- [PROBLEM TO WORK ON]:
The records below hold a stretch from the line with "s.Inv → s.CompletesNow i →" through the line with "(∀ wa v, s.nextEdge.pins.event"; return exactly those lines, ends included, and nothing more.
EXERCISE DATA below:
/-! ### The life of a command -/

/-- R40: accept. A legal command word written to `CMD` in phase IDLE goes to `PENDING` and starts
phase BUSY, with `DONE`, `ERR`, `ERRCODE` cleared and nothing else changed. -/
def Obligations.AcceptStartsTheCommand : Prop :=
  ∀ (b : Block) (i : Instr), b.status.busy = false →
    (b.portWrite (ctrlAddr .cmd) (encode i)).pending = encode i ∧
    (b.portWrite (ctrlAddr .cmd) (encode i)).phase = .busy ∧
    (b.portWrite (ctrlAddr .cmd) (encode i)).statusWord = (b.statusWord &&& 0x78) ||| 0x1 ∧
    b.KeepsOutside atStatus (b.portWrite (ctrlAddr .cmd) (encode i)) ∧
    (b.portWrite (ctrlAddr .cmd) (encode i)).config = b.config

/-- R25: the phase goes from IDLE to BUSY only where a legal command word is written to `CMD`, and
from BUSY to IDLE only by `Complete` or reset. -/
def Obligations.PhaseChangesOnlyByAcceptCompleteReset : Prop :=
  ∀ s t : State, step s = .next t →
    (s.block.status.busy = false → t.block.status.busy = true →
      ∃ i, s.nextEdge.Issues i ∧ t.block.pending = encode i) ∧
    (s.block.status.busy = true → t.block.status.busy = false →
      s.nextEdge.pins.rst = true ∨ s.nextEdge.complete = true)

/-- R41: a step that takes the `Complete` event of the command in flight is `exec` of that command,
and then the host's port event of the same edge. The second part is the model's choice, no rule of
the spec: the step after a word is placed by `withFetchWord`, which empties the edges to come, is
`exec` of the command it encodes (log entry 2), since past the list `Complete` is taken (log
entry 3). -/
def Obligations.StepRunsTheCommandInFlight : Prop :=
  (∀ (s : State) (i : Instr), s.block.config.Legal → s.CompletesNow i →
    step s =
      match exec i s.advance with
      | .next u => .next (u.portCycle s.nextEdge.pins)
      | .fault f => .fault f
      | .refused r => .refused r) ∧
  (∀ (s : State) (i : Instr), s.block.config.Legal →
    step (s.withFetchWord 32 (encode i).toNat) =
      exec i (s.withFetchWord 32 (encode i).toNat).advance)

/-- R63, R189: where `Complete` and a port event fall on one edge, `Complete` is first: a read returns
a committed word (added to `reads`, the model's record, log entry 5), and a write finds phase IDLE, so
that a command word is accepted. -/
def Obligations.CompleteComesFirstAtAnEdge : Prop :=
  ∀ (s : State) (i : Instr), s.Inv → s.CompletesNow i →
    ∃ u, exec i s.advance = .next u ∧ u.block.status.busy = false ∧
      (∀ wa, s.nextEdge.pins.event = some (.read wa) →
        step s = .next { u with reads := s.reads ++ [u.block.portRead wa] }) ∧
      (∀ wa v, s.nextEdge.pins.event = some (.write wa v) →
        step s = .next { u with block := u.block.portWrite wa v }) ∧
      (∀ j, s.nextEdge.Issues j →
        ∃ t, step s = .next t ∧ t.block.pending = encode j ∧ t.block.status.busy = true ∧
          t.block.status.busywr = s.block.status.busywr)

/-- R41, R22: all or nothing. Every command ends, with `BUSY = 0`: either it is done, `ERR` and
`ERRCODE` 0, or it reports one error and every result register and result flag is as before. And no
step without a `Complete` or a reset changes a result. -/
def Obligations.CommandsAreAllOrNothing : Prop :=
  (∀ (i : Instr) (s : State), s.Inv → s.block.status.busy = true →
    ∃ t, exec i s = .next t ∧ t.block.status.busy = false ∧ s.SameEnvironment t ∧
      ((t.block.status.done = true ∧ t.block.status.err = false ∧ t.block.status.errcode = 0) ∨
       (t.block.status.done = false ∧ t.block.status.err = true ∧
        t.block.status.errcode ∈ ([1, 3, 6] : List (BitVec 8)) ∧ s.block.SameResults t.block))) ∧
  (∀ s t : State, step s = .next t → s.nextEdge.pins.rst = false → (∀ i, ¬ s.CompletesNow i) →
    s.block.SameResults t.block)

/-- R42: no command writes `OPA`, `OPB`, `OPM`, `BASE[i]`, `NBASES` or `CTRL`. -/
def Obligations.CommandsKeepTheirOperands : Prop :=
  ∀ (i : Instr) (s : State), ∃ t, exec i s = .next t ∧ s.block.SameInputs t.block ∧
    t.block.ctrl = s.block.ctrl ∧
    (∀ r, r ≠ .res0 → r ≠ .res1 → r ≠ .res2 → t.block.value r = s.block.value r)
End of EXERCISE DATA.
- [TASK SOLUTION]:
  ∀ (s : State) (i : Instr), s.Inv → s.CompletesNow i →
    ∃ u, exec i s.advance = .next u ∧ u.block.status.busy = false ∧
      (∀ wa, s.nextEdge.pins.event = some (.read wa) →
        step s = .next { u with reads := s.reads ++ [u.block.portRead wa] }) ∧
      (∀ wa v, s.nextEdge.pins.event = some (.write wa v) →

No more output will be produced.